Rhea-AI Filing Summary

SmartKem, Inc. reported the results of its annual stockholder meeting, where all eleven proposals received the required approvals. Stockholders elected two Class II directors to terms through 2029 and gave advisory approval to the executive compensation program and annual say-on-pay frequency.

They ratified CBIZ CPAS P.C. as auditor for the year ending December 31, 2026. Stockholders also approved a major increase in authorized common shares from 300,000,000 to 5,000,000,000, an expansion of the 2021 Equity Incentive Plan share pool, and authority for the board to effect up to two reverse stock splits.
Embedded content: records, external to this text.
/-- An image of 168 bytes: header, placement record, entries; one row and column, slots 0 and 15. -/
def imageBytes : List Byte :=
  let rest := [0, 0, 0, 0, 0, 0, 0, 0] ++ bytesOf 4 0 ++ bytesOf 4 96 ++ bytesOf 4 64 ++ List.replicate 12 0 ++ bytesOf 4 168 ++
    List.replicate 16 0 ++ List.replicate 22 0 ++ bytesOf 2 1 ++ bytesOf 2 1 ++ bytesOf 2 0x8001 ++ List.replicate 4 0 ++
    List.replicate 72 0
  let bs := bytesOf 2 0x514D ++ bytesOf 2 1 ++ [0, 0, 0, 0] ++ [0, 0, 0, 0] ++ rest
  bs.take 8 ++ bytesOf 4 (crc32 bs) ++ bs.drop 12

/-- Job 0 waits, since time 0, with that image at 2^48 + 0x2000, on a panel whose slots are free or not. -/
def waitingJob (free : Bool) (m : List (Nat × Byte)) : State :=
  let s := jobbed (fun j =>
    { j with phase := .waiting (some 0), record := BitVec.ofNat 512 (0x1000000002000 * 2 ^ 384) }) mapped
  let s1 := if free then s.setSlot 0 0 Slot.reset else s
  { s1 with mem := m.foldl (fun a b => Memory.set a b.1 b.2) s1.mem, arg := .job 0, ptime := 10000000 }

/-- The image's bytes at their physical addresses. -/
def imageCells : List (Nat × Byte) := imageBytes.zipIdx.map (fun x => (0x2000 + x.2, x.1))

/-- What the dispatcher finds for the job. -/
def placed (s : State) : Option Placing :=
  match s.job? 0 with
  | none => none
  | some job =>
    match s.jobImage job with
    | some im => if im.groups.length + 1 ≤ (s.freeGroups job.part).length then some (s.placing 0 job im) else none
    | none => none

theorem test_meets_JobsAreReadLaunchedAndCompleted_launch :
    placed (waitingJob true imageCells) = some (.start 0 0) ∧ (waitingJob true imageCells).nextLaunch = some 0 := by
  decide +kernel

theorem test_meets_JobsAreReadLaunchedAndCompleted_context :
    (let s := { jobbed (fun j => { j with phase := .loading }) (waitingJob true imageCells) with arg := .job 0 }
     (s.job? 0).map (fun j => (s.contextIn j, decide (j.prio.toNat < s.power.shedlvl), (s.jobCores j).take 1)) =
       some (true, true, [0]) ∧ Memory.wf s.mem = true) ∧
    (let s := waitingJob true imageCells
     let x := { s with vfs := [(0, { s.vf 0 with areas := [(areaKey 0 0, 0x1000000000000)] })] }
     (x.job? 0).map x.contextIn = some false) := by decide +kernel

theorem test_meets_JobsAreReadLaunchedAndCompleted_others :
    ((waitingJob false imageCells).nextLaunch = none ∧
     ((waitingJob false imageCells).job? 0).map (waitingJob false imageCells).wantsTarget = some true ∧
     { waitingJob false imageCells with ptime := 9999999 }.wantsTarget
       (((waitingJob false imageCells).job? 0).getD (jobOfRecord 0 0 WorkQueue.reset 0)) = false) ∧
    (((waitingJob true []).job? 0).map (waitingJob true []).jobImage = some none ∧ (waitingJob true []).nextLaunch = some 0) ∧
    placed { waitingJob true imageCells with layout := { (waitingJob true imageCells).layout with parts := [] } } = some .mismatch ∧
    ((base.job? 0).map (fun j => (j.phase, base.allHalted 0 j)) = some (.running, false)) ∧
    (let s := jobbed (fun j => { j with slotMask := 1, phase := .running }) (withSlot (fun sl => { sl with run := .halted }))
     (s.job? 0).map (fun j => s.allHalted 0 j) = some true ∧ s.allStopped 0 = true) ∧
    (base.allStopped 0 = false ∧ ((jobbed (fun j => { j with phase := .ending 5 0 }) base).job? 0).map Job.phase =
      some (.ending 5 0)) := by decide +kernel

/-- An interface in a state. -/
def facing (t : Tdisp) : State :=
  { base with vfs := [(0, { Vf.reset with tdisp := t, fqcfg := 1 })], partlink := base.partlink.set 0 1, arg := .vf 0 }

/-- A fault post of 16 bytes. -/
def post : Msg := { msg8 with dest := 0xF200, cls := 0, len := 16 }

theorem test_meets_HostRequestsArePerformed :
    Memory.wf base.mem = true ∧ Untraced base ∧
    (∀ t, t ∈ [Tdisp.unlocked, .locked, .run, .error] → ((facing t).vf 0).tdisp = t) ∧
    ((base.job? 0).map (fun j => (j.part, j.phase)) = some (0, .running) ∧ ((queueing true).wq 5).part = 0 ∧
     base.inPartShare 0 (own 0x1FFFFF) = true ∧ ∀ e, e ∈ mapped.frames → e.1 < 2 ^ 20) ∧
    ((1 : Dword) &&& base.partlink.get (Fin.ofNat 2 1) = 0 ∧ (2 : Dword) &&& (3 : Dword) ≠ 0 ∧ base.jobResident 1 = false ∧
     (base.vf 1).tdisp ≠ .run) ∧
    ((base.vf 0).waiting = [] ∧ (2 : Dword).getLsbD 0 = false ∧ (1 : Dword).getLsbD 0 = true) ∧
    (∀ t, t ∈ [Tdisp.unlocked, .locked, .run, .error] → (facing t).linked 0 = true ∧ base.linked 0 = false) ∧
    (msg8.cls ≠ 0 ∧ post.cls = 0 ∧ post.len = 16 ∧ post.kind = 0 ∧ ({ post with kind := 2 } : Msg).kind ≠ 0 ∧ (base.core 0xF200).refusing.contains (0, 1) = false ∧
     ((facing .run).vf 0).fqcfg.getLsbD 0 = true ∧
     (((facing .run).vf 0).fqpos - ((facing .run).vf 0).fqhead).toNat < 2 ^ (4 + fieldOf ((facing .run).vf 0).fqcfg 4 1) ∧
     (base.vf 0).fqcfg.getLsbD 0 = false) ∧
    (let old := mapped.groupEntry 0
     old &&& 0x7F ≠ (0 : Dword) &&& 0x7F ∧ old &&& 0x7F = (0x40 : Dword) &&& 0x7F) ∧
    ((switching []).cores.any (fun e => e.2.handovers.any (fun h => h.cmd.part == 0)) = false ∧
     (exchanging true [] [] false).cores.any (fun e => e.2.handovers.any (fun h => h.cmd.part == 0)) = true ∧
     (exchanging true [] [] false).linked 0 = true) := by
  refine ⟨?_, by unfold Untraced; decide +kernel, ?_, ?_, ?_, ?_, ?_, ?_, ?_, ?_⟩ <;> decide +kernel
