/-- Step 4: a command whose target lies elsewhere, at the originating device (03 R107). An owner's command that passes that check renews
its lease, whatever token it carries for its target (03 R99). -/
def State.originCmd (s : State) (c : CmdSpec) (m : Nat) (tk : Ticket) (e : Entry) (bytes : List Byte) : State :=
  if !(observerOps.contains c.op) && s.own.owner != some m then s.reply tk stNOT_OWNER []
  else
    let s := if s.own.owner == some m && decide (s.now < s.own.leaseEnd) then s.renewLease else s
    if e.target = 255 then (if s.fwdFull then s.reply tk stNO_RESOURCE [] else (s.broadcast m tk bytes).execCmd c m tk e)
    else s.forward m tk e bytes

/-- Steps 2 to 8 of a command that has been taken. -/
def State.judgeCmd (s : State) (c : CmdSpec) (m : Nat) (tk : Ticket) (e : Entry) (bytes : List Byte) : State :=
  if !c.lenOk e then s.reply tk stBAD_LENGTH []
  else if e.target = 0 ∨ (e.target = s.link.dev.id ∧ e.target ≠ 255) ∨ (e.target = 255 ∧ e.flags.testBit 2 ∧ m = 5) then
    s.execCmd c m tk e
  else if e.target = 255 then
    if e.flags.testBit 2 then s.originCmd c m tk e bytes else s.reply tk stBAD_PARAM []
  else if e.flags.testBit 1 then s.originCmd c m tk e bytes
  else s.reply tk stBAD_PARAM []

/-- The turn of the command `tk` goes on while it works (03 R89, R111, R113). -/
def State.keepTurn (t : State) (tk : Ticket) : State :=
  t.updCmd (fun c => { c with running := if t.works tk then some tk else none })

/-- A turn of the triad on a command of the opcode: without such a command in turn nothing happens. -/
def State.runCmd (s : State) (c : CmdSpec) (m : Nat) : State :=
  if s.hasTurn m c.op then
    ((s.takeCmd m).judgeCmd c m (s.ticket m (s.headEntry m)) (s.headEntry m) (s.entryBytes m (s.headEntry m))).keepTurn
      (s.ticket m (s.headEntry m))
  else s

/-- The command of master `m` in turn passes the checks of steps 2 to 6 on this device. -/
def State.comesToRun (s : State) (c : CmdSpec) (m : Nat) : Bool :=
  let e := s.headEntry m
  s.hasTurn m c.op && c.lenOk e && (e.target == 0 || e.target == s.link.dev.id || e.target == 255)
    && (observerOps.contains c.op || s.ownerToken m e.token) && c.paramOk s e

/-- Exactly `n` parameter words. -/
def lenIs (n : Nat) (e : Entry) : Bool := e.len == n

/-- Finish a background command with an effect (03 R89, R113). -/
def State.finish (s : State) (tk : Ticket) (status : Nat) (result : List Byte) : State :=
  if status = stOK then s.replyEffect tk status result else s.reply tk status result

end Sys2Proof.Machine
end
In addition, stockholders approved issuing common stock below the Nasdaq minimum price in excess of 19.99% of outstanding shares in connection with both the company’s Equity Line of Credit and its Series A convertible preferred stock and related warrants. They also adopted amendments allowing stockholder action by written consent and removing certain two-thirds supermajority voting requirements.

Positive

  • None.

Negative

  • Substantial potential dilution authorized: Stockholders approved increasing authorized common shares from 300,000,000 to 5,000,000,000 and allowing share issuances below the Nasdaq minimum price above 19.99% of outstanding stock in connection with an Equity Line of Credit and Series A preferred conversions and warrants.

Insights

Shareholders approved broad flexibility for future equity and governance changes.

Stockholders of SmartKem, Inc. backed a large increase in authorized common shares from 300,000,000 to 5,000,000,000 and expanded the 2021 Equity Incentive Plan to 2,144,622 shares. These steps give the company substantial capacity for future equity issuance.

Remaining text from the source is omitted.